А мы еще долго, вспоминая этот случай, говорили друг другу:
— А помнишь, как тогда повернулся Маяковский?..
Впоследствии я рассказал об этом Мейерхольду. Кажется, это был в перерыве репетиции сцен из «Клопа», после того как В. Э. говорил актерам о характере юмора Маяковского. Он сразу, мгновенно как-то неуловимо стал похож на поэта и тут же сыграл нам эту сценку. Он не был на той читке, но сыграл Маяковского и его движение с поразительной точностью. Тут же он сыграл и испуг оратора. Это был один из самых удивительных «показов» Мейерхольда: несколько секунд — и целый маленький скетч с двумя персонажами.
Кстати, хочу исправить одну неточность. Известно по рассказу самого Мейерхольда, что когда он в конце двадцатых годов собирался ставить в кино инсценировку тургеневских «Отцов и детей» (уже был подписан договор с «Межрабпомфильмом» и набрасывался сценарий), то среди других актерских кандидатур обсуждалась и кандидатура Маяковского как исполнителя роли Базарова. Несколько раз я встречал в последнее время такое изложение этого факта: будто бы Мейерхольд предлагал Маяковскому играть Базарова. Все было как раз наоборот. Прочтя в газете о том, что Мейерхольд собирается ставить «Отцы и дети», сам Маяковский первый позвонил Мейерхольду и предложил себя как исполнителя роли Базарова. Мейерхольд очень удивился и отшутился, сказав что-то неопределенное, вроде: «Ну, посмотрим». Рассказывая мне об этом, он улыбался и даже развел руками.

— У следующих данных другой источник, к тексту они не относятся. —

-- ==== Sys2Proof/Config.lean ====
section
/-! DEFINITION. What an implementation fixes, and the free values: constants without a body, so that no proof can
see a value of theirs. Every meaning applies them to a plain counter of the state (`free`) or to the data the open
value belongs to; notes/assumptions/1.md lists them. -/

namespace Sys2Proof.Config

/-- A fresh word the spec leaves open. -/
opaque freeWord : Nat → Word

/-- A fresh natural number the spec leaves open (an instant inside a round, a choice). -/
opaque freeNat : Nat → Nat

/-- A fresh truth value the spec leaves open. -/
opaque freeBool : Nat → Bool

/-- Which way an inexact quotient is shown where the spec does not say how it is rounded. -/
opaque freeUp : Int → Int → Bool

/-- The planning procedure of R165, which the spec does not further specify: from the state and limits of a move (as
numbers) the durations in rounds and the jerk of the seven segments. The model holds the result to the bounds that
R165 states; see notes/assumptions/7.md. -/
opaque freePlan : List Int → List (Nat × Int)

/-- The payloads of the TRET slots that carry given retire records, whose layout the spec does not fix (R36, R264). -/
opaque tretBytes : List (Nat × Nat × List Nat × Nat) → List (List Byte)

/-- The payloads of the TXQ slots that carry TOTPDC and NODEPDC, whose layout the spec does not fix (R264, R275). -/
opaque txqBytes : Word × List Word → List (List Byte)

/-- The payload of a TLINK slot, whose layout the spec does not fix (R264): the channels and ports at which the sender wraps,
the segment it reports, and the channels it orders to unwrap. -/
opaque tlinkBytes : List (Nat × Nat) × Option Nat × List Nat → List Byte

/-- What the retire records of a TRET payload say, whose layout the spec does not fix (R36, R264): channel key, state,
stamps and backoff of each. -/
opaque tretRecords : List Byte → List (Nat × Nat × List Nat × Nat)

/-- What a TXQ payload says: TOTPDC, and NODEPDC by node (R275). -/
opaque txqValues : List Byte → Word × List Word

/-- What a TLINK payload says (R264): the segment reported under R251, if any, and the channels ordered to unwrap. -/
opaque tlinkContent : List Byte → Option Nat × List Nat

/-- Rounds in a millisecond: 128 × 7.8125 µs (R41). -/
def roundsPerMs : Nat := 128

/-- The key of the keyed command registers (R37, R287, R316, R334, R362, R383, R421). -/
def key : Nat := 0xC1EA

/-- Rounds of COLDSTART (R236) and of HANDBACK (R263). -/
def startRounds : Nat := 16

end Sys2Proof.Config
end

— Маяковский — слишком резко очерченная инди
видуальность и может играть только самого себя,— ска
зал он.
Итак, кроме беглого и полушутливого разговора по телефону ничего не было. Но все же факт этот очень любопытен. Еще раз литературно-идейные пристрастия Маяковского и Мейерхольда скрестились на одном образе и именно на образе любимого героя революционной молодежи середины и конца прошлого века. Как ни различны пути обоих художников, сошедшиеся только в октябре 1917 года, генезис их характеров там — в той среде провинциальной молодой России, где любили Базарова, читали Всеволода Гаршина, где с гимназической скамьи шли в революционные кружки. М. А. Чехов в своих воспоминаниях поражался верности Мейерхольда юному пензенскому гимназисту-революционеру. Но таким же гимназистом-революционером был и Маяковский. Интересно, что Маяковский не предлагал себя Мейерхольду ни в Жа-довы, ни в Чацкие, ни в Гамлеты. А в Базарова предложил. И если даже В. Э. мягко и шутливо отверг его кандидатуру, то, несомненно, этот неожиданный звонок прозвучал для него одобрением его замысла. В середине тридцатых годов инсценировка «Отцов и детей», сделанная О. М. Бриком (может быть, светлая тень Маяковского лежит на этой работе), была поставлена В. Смышляевым в руководимом им театре. Мейерхольд прочел мою хвалебную рецензию на спектакль и подробно и не без скрытой ревности о нем расспрашивал. И снова он вспомнил Маяковского.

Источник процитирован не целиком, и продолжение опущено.